The first annual Seacoast Summer Reading Sessions comes to The Rochester Opera House's Historic Theater in Rochester, NH with satellite locations for writing workshops at The Mark Baum Estate and an added reading and workshop at Wells Reserve at Laudholm. Beginning Friday, July 23rd and Lasting through Saturday, August 13th; This innovative three-part series will feature new play readings, a documentary film, correlating community panels and master artist writing labs. The works will address topics such as creative aging and senior isolation, gender equity and climate change.

The aim of this program is to instigate diverse and vital new art, offer lifelong learning and to promote community-building. They hope to be able to provide accessible and affordable programming to multiple communities around the seacoast. Participants will interact and create with nationally renowned, award-winning playwrights and filmmakers, some of whom will be debuting new works during the series.

The Seacoast Summer Reading Sessions will feature work by Greg Kotis, two time Tony™ Award winning author of many plays and musicals including Urinetown (Book/Lyrics); Michele Aldin Kushner, an Alfred P. Sloan award winning playwright and screenwriter; journalist and award winning documentary filmmaker Michelle Memran; and 2012 OBIE Award for Lifetime Achievement in the theatre winner, Caridad Svich - a playwright, songwriter, editor and translator inspired by living in the US with Cuban-Argentine Spanish-Croation parents

Session #1: Laughter is the Best Medicine

Master Aritst: Greg Kotis

Friday,July 23, 7pm @ Rochester Opera House

Play Reading: The End of All Flesh, by Greg Kotis.

Q & A with artists post reading.

Saturday, July 24, 11am-1pm, @ The Mark Baum Estate

Writing Workshop: Writing A Musical, taught by Greg Kotis.

This is a workshop that will explore the fundamentals of writing an original musical. Emphasis will be on character, story structure, scene structure, and identifying and writing songs for a musical.


The End of All Flesh is an absurdist, post-Apocalyptic fable penned by two time Tony™ Award winning author Greg Kotis (and partly inspired by the grandeur of his own Covid-Beard) set on a remote mountain somewhere in America's distant future. "Ma" and "Pa" survived the last days of The End Times and have somehow managed to scrape together a hunter-gatherer existence over the years. But their now grown son "Boy" and his fiancé "Girl" have their own ideas about the future of this last family on Earth - and of Humanity. This play with music explores environmental collapse, patriarchy, gender norms, broad stereotypes, generation gaps, and more.
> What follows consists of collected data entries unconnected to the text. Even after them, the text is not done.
-- ==== Sys2Proof/Machine/Port.lean ====
section
/-! DEFINITION. The command port (30_encoding.md R80, R81): what the block does with each stimulus. `run` is the meaning
of an operation; `step` supplies `exec`. -/

namespace Sys2Proof.Machine

/-- What the block does with a command word, in the order of 60_exceptions.md R175: a faulted block refuses it before it
is decoded, else a reserved word is refused, else the operation it spells runs. -/
def acceptCommand (run : Instr → State → Host.Outcome State Fault Refusal) (cmd : Word) (s : State) :
    Host.Outcome State Fault Refusal :=
  if s.fault then .next (s.raise .faulted)
  else
    match decode cmd with
    | .error _ => .next (s.raise (.reservedCommand cmd))
    | .ok i => run i s

/-- Where a command word that the block is given stands after its first `n` events, not yet answered: a refused word
performs none (R172, R173). -/
def midCommand (cmd : Word) (n : Nat) (s : State) : State :=
  if s.fault then s
  else
    match decode cmd with
    | .error _ => s
    | .ok i => afterActions n (actions i s) s

/-- A Reset, alone or during the operation of a command word after any number of its events; with more events than the
operation has, after its last and before its response (R200, log 7). A block whose operation never ends accepts no
command, so there the Reset ends that operation (R81). -/
def acceptReset (during : Option (Word × Nat)) (s : State) : State :=
  match during with
  | none => s.resetEvent
  | some (cmd, n) => if s.hung then s.resetEvent else (midCommand cmd n s).resetEvent

/-- One stimulus. With nothing at the port the block idles (R186, R200). A Reset can occur at any time (R200). While an
operation is in progress for ever the host waits, and nothing but a Reset is looked at (R81, R187, log 18). -/
def nextStimulus (run : Instr → State → Host.Outcome State Fault Refusal) (s : State) :
    Host.Outcome State Fault Refusal :=
  match s.port with
  | [] => .next s
  | .reset during :: rest => .next (acceptReset during { s with port := rest })
  | .store a ch :: rest => .next (if s.hung then s else { s with port := rest }.storeByte a ch)
  | .command cmd :: rest => if s.hung then .next s else acceptCommand run cmd { s with port := rest }

/-- The host presents a command word next, to a block that is running no operation (log 15). -/
def State.present (cmd : Word) (s : State) : State :=
  { s with port := .command cmd :: s.port, hung := false }

end Sys2Proof.Machine
end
Greg Kotis is a two time Tony™ Award winning author of many plays and musicals including Urinetown (Book/Lyrics), I Am Nobody, Give the People What They Want, Michael von Siebenburg Melts Through the Floorboards, Yeast Nation (Book/Lyrics), The Truth About Santa, Pig Farm, Eat the Taste, and Jobey and Katherine. Future projects include ZM, an original musical about teenaged fast-food workers trying to survive a zombie plague. Greg is a co-founder (along with his wife Ayun Halliday) of Theater of the Apes, and is a member of the Neo-Futurists, the Cardiff Giant Theater Company, ASCAP, and the Dramatists Guild. He grew up in Wellfleet, Massachusetts, and now lives in New York City.

Play reading:

Rochester Opera House

31 Wakefield Street

Rochester, NH 03867

Tickets: (603) 335-1992

https://1908.na.ticketsearch.com/sales/sales

Writing Workshop:

Mark Baum Estate

57 N. Village Road, Cape Neddick, ME.

https://markbaumestate.com


Session #2: Climate Change and Gender Equity in Science

Master Artist: Michèle Aldin Kushner

Thursday, August 5, 5:30- 6:15pm @ Wells Reserve at Laudholm

Play Reading: Iceberg Effect

Friday, August 6, 7:00-8:15pm @ Rochester Performing Arts Center

Play Reading: Iceberg Effect

*Panel discussion with the writer and climate change scientist to follow readings

Saturday, August 7, 11am - 2pm @Wells Reserve at Laudholm

Writing Workshop: Climate and Performance Ecolab

This workshop will be a creative exploration of climate concerns and guided writing exercises that culminate in short performance pieces.


Iceberg Effect by Michèle Aldin Kushner, is a brand new play written expressly for the Seacoast Summer Reading Sessions. The play explores a dire need for climate awareness, gender equity in science, and the struggles one female climate change scientist faces. And...it's also the story of her 13 year old daughter's aspirations to impact the world on her own terms.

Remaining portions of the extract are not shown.